→ What to do:
A single figure is required: the number of lines in the data below that hold the word "stopping".

Stored records:
=== Section Start ===
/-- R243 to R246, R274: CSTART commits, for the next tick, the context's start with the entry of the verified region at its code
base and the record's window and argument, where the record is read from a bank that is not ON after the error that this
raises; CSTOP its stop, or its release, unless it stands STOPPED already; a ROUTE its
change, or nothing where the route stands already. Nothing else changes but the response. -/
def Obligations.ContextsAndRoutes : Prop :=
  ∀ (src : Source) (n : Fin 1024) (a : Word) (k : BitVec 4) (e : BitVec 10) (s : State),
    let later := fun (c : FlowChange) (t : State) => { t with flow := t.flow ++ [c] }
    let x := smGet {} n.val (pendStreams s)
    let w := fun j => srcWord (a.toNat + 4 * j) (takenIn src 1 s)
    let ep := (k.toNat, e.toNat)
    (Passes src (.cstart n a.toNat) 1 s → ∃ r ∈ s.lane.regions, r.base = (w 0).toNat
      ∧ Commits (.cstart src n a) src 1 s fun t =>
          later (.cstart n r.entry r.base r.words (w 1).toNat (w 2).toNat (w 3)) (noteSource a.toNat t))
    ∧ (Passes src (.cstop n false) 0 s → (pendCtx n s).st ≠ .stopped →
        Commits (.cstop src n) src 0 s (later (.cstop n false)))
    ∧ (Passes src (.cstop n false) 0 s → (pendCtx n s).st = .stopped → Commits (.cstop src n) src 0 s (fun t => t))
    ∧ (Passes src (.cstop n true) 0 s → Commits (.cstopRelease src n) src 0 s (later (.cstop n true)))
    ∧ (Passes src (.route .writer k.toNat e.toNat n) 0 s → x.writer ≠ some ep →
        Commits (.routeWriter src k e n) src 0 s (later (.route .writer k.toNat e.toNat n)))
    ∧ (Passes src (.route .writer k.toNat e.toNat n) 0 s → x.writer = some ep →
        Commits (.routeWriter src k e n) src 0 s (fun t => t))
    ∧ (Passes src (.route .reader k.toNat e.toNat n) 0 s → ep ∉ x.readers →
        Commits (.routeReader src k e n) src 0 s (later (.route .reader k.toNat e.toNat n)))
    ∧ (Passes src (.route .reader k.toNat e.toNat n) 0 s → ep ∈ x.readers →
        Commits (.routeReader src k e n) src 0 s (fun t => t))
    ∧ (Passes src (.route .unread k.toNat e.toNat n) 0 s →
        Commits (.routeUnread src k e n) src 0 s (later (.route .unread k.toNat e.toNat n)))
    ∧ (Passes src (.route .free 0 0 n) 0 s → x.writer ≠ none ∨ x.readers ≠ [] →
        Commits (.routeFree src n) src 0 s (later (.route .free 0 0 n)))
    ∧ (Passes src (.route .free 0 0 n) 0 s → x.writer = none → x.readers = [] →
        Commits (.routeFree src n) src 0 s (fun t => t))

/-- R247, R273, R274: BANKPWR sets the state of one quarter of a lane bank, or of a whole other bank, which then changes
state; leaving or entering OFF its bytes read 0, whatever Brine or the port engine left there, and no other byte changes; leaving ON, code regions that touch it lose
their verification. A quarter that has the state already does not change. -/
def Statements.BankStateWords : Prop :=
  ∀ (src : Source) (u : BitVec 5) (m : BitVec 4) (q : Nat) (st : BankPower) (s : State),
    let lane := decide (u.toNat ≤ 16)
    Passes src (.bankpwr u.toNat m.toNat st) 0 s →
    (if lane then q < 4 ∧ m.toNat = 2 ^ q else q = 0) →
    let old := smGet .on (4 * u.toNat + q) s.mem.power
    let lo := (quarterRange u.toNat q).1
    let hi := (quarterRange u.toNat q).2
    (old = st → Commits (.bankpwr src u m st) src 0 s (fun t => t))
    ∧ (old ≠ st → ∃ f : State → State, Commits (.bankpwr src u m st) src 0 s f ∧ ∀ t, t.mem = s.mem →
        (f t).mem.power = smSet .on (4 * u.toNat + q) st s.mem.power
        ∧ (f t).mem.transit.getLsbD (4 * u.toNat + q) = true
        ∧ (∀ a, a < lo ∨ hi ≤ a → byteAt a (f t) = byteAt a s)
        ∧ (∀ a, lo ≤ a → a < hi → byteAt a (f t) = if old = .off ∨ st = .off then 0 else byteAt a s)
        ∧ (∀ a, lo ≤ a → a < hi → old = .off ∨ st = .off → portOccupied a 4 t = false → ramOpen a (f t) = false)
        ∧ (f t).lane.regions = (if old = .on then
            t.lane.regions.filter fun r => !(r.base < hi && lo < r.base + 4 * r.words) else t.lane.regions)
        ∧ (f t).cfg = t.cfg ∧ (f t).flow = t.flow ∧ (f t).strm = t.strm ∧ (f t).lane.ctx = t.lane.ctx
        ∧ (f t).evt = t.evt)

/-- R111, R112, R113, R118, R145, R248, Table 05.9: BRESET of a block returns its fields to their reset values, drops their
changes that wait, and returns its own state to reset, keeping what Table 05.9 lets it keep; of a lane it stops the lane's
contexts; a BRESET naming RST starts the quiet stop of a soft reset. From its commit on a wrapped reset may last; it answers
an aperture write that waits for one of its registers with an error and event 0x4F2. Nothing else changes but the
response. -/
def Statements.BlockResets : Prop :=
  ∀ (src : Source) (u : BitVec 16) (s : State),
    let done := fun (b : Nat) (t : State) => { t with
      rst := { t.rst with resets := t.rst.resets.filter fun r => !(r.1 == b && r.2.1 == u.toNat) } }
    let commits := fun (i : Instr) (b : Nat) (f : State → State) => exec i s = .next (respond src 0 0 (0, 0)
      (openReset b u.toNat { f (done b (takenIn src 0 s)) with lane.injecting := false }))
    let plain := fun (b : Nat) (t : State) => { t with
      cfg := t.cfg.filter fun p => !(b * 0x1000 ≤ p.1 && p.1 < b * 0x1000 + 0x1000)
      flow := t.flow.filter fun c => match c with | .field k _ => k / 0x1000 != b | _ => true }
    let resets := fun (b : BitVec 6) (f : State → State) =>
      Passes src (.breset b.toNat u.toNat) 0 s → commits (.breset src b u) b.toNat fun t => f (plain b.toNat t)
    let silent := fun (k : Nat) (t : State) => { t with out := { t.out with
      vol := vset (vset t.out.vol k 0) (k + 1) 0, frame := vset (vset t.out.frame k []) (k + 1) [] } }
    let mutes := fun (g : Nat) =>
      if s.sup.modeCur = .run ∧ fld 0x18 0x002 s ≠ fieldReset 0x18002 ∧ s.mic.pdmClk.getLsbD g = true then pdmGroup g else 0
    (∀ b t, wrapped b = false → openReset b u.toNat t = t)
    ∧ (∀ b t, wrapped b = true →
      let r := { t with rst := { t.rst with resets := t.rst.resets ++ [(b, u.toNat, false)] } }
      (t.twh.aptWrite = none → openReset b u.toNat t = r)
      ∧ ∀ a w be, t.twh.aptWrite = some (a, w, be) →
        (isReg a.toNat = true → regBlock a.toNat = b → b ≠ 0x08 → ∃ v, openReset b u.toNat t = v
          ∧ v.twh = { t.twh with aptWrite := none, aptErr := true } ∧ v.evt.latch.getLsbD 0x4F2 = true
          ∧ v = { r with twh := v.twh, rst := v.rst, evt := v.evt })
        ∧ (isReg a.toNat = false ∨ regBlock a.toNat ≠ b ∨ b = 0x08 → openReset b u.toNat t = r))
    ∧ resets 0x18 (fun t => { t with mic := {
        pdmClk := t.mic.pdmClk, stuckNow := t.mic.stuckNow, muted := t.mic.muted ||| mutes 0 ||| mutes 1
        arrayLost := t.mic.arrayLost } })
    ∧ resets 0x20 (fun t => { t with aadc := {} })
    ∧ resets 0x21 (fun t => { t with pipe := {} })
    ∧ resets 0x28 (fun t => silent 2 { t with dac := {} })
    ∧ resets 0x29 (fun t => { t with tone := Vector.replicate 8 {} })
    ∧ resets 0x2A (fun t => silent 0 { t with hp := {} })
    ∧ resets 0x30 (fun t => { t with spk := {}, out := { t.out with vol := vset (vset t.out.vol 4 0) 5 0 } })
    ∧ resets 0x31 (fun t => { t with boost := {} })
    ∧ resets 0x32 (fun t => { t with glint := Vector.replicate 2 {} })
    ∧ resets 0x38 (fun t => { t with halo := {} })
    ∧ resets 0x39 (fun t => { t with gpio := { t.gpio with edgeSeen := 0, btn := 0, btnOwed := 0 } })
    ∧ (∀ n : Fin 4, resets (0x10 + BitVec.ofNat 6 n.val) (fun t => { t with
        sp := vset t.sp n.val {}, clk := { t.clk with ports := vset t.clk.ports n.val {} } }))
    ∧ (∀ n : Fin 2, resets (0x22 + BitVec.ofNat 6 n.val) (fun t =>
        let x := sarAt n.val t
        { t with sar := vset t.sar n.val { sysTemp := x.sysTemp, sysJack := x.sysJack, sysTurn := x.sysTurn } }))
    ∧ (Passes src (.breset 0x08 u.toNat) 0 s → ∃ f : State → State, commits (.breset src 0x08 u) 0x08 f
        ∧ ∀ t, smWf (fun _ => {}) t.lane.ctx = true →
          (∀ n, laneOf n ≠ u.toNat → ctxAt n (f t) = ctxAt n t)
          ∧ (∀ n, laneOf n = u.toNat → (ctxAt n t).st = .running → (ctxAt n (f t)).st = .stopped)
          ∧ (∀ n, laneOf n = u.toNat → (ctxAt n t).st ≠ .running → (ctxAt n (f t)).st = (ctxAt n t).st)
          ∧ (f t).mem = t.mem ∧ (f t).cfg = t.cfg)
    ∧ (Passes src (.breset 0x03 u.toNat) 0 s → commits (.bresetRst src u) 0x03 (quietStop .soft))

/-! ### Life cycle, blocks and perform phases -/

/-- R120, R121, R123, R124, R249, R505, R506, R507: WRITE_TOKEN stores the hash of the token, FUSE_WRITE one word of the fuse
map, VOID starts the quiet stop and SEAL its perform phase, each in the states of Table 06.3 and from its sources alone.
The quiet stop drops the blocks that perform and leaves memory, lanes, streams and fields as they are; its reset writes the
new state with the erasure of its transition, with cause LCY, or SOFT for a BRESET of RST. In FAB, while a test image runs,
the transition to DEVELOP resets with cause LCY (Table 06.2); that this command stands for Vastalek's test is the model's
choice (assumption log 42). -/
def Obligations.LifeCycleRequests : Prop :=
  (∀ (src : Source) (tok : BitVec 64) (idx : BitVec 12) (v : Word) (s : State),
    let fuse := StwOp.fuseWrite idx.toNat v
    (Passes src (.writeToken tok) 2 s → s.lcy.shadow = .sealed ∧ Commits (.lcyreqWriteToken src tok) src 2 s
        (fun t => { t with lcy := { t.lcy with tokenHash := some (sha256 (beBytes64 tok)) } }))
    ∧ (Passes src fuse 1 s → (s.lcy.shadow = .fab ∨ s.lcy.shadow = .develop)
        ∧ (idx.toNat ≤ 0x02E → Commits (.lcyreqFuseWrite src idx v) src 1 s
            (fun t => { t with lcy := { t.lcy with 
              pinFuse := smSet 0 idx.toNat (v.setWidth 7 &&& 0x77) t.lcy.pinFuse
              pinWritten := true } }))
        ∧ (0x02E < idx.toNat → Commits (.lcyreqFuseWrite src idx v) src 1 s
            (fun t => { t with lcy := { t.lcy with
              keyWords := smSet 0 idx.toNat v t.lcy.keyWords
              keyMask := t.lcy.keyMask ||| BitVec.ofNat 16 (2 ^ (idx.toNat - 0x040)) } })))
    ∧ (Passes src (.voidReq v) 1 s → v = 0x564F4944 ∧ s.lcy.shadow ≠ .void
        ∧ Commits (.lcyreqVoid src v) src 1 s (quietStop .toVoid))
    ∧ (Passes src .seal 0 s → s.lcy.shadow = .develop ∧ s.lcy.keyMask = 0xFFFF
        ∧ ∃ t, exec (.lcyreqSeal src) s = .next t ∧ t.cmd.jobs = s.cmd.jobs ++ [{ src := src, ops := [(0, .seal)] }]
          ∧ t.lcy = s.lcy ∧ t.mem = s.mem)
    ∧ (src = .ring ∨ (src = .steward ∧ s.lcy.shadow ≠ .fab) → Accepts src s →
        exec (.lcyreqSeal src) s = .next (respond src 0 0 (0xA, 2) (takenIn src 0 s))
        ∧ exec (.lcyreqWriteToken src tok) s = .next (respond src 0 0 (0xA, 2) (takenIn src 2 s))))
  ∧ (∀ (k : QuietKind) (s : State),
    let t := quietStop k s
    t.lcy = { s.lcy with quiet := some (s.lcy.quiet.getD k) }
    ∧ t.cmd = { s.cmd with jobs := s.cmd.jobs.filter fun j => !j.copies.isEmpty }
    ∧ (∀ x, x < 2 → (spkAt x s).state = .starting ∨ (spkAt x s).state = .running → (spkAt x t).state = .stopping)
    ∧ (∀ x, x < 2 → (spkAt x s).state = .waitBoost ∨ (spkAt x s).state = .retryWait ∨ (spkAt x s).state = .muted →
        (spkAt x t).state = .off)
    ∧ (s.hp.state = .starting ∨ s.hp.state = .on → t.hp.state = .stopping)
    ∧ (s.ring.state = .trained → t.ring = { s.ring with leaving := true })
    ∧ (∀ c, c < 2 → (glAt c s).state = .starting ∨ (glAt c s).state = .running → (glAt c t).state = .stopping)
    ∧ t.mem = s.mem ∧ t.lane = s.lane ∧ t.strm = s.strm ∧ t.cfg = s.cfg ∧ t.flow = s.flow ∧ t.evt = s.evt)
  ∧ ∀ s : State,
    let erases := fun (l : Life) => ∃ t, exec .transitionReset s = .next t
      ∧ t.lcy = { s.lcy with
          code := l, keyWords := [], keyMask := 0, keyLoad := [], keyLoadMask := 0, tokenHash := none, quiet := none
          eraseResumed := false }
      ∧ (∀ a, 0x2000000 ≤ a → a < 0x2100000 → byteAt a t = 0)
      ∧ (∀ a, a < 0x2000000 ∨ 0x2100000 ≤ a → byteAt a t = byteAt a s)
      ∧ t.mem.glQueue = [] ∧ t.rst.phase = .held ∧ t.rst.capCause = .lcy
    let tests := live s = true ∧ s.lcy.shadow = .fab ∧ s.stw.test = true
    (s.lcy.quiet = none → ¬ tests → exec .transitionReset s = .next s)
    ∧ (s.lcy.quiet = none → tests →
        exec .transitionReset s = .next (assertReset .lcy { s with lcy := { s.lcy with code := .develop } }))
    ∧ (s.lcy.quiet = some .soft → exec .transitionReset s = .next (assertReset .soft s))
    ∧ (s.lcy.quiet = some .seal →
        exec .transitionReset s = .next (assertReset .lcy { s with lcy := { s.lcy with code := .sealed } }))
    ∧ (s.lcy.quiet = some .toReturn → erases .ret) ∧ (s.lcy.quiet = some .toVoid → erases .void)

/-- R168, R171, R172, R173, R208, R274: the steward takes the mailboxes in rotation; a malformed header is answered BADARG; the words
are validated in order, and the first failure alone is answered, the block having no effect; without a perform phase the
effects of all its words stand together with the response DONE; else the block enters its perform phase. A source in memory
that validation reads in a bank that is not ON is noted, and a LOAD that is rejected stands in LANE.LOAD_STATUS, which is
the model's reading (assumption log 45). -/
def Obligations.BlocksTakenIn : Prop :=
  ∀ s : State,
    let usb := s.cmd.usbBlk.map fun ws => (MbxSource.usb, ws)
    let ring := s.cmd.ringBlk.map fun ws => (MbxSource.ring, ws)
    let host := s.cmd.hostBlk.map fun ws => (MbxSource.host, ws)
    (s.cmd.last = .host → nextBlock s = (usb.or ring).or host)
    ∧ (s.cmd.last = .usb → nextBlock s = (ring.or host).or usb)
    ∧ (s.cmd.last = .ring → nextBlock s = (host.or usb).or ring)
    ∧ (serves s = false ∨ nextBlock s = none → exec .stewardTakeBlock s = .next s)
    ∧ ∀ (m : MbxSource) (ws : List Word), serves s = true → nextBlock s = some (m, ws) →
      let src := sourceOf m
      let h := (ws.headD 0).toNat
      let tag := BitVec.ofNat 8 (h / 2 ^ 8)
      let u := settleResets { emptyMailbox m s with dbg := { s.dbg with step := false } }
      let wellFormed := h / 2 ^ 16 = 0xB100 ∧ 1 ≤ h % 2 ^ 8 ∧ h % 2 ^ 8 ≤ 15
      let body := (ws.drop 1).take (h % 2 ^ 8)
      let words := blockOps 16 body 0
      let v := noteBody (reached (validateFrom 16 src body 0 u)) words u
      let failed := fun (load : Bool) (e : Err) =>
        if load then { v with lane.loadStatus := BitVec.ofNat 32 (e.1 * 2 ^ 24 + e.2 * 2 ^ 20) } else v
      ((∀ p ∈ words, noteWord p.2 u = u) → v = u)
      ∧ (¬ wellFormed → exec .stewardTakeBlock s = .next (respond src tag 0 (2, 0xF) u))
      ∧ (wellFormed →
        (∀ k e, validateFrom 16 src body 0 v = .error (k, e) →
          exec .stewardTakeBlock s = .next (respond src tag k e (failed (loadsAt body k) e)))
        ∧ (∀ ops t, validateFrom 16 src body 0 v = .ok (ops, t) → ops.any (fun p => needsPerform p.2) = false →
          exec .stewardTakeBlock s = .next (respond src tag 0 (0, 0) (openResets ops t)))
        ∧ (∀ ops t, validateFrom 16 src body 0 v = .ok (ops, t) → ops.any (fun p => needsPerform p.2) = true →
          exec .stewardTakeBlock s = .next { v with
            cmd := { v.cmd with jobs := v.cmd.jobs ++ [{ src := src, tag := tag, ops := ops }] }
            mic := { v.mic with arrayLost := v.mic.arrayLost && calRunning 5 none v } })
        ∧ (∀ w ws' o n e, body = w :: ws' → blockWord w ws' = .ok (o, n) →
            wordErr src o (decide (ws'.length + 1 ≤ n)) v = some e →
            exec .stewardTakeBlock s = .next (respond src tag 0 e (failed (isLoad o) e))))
=== Section End ===
→ Solution to the exercise:
3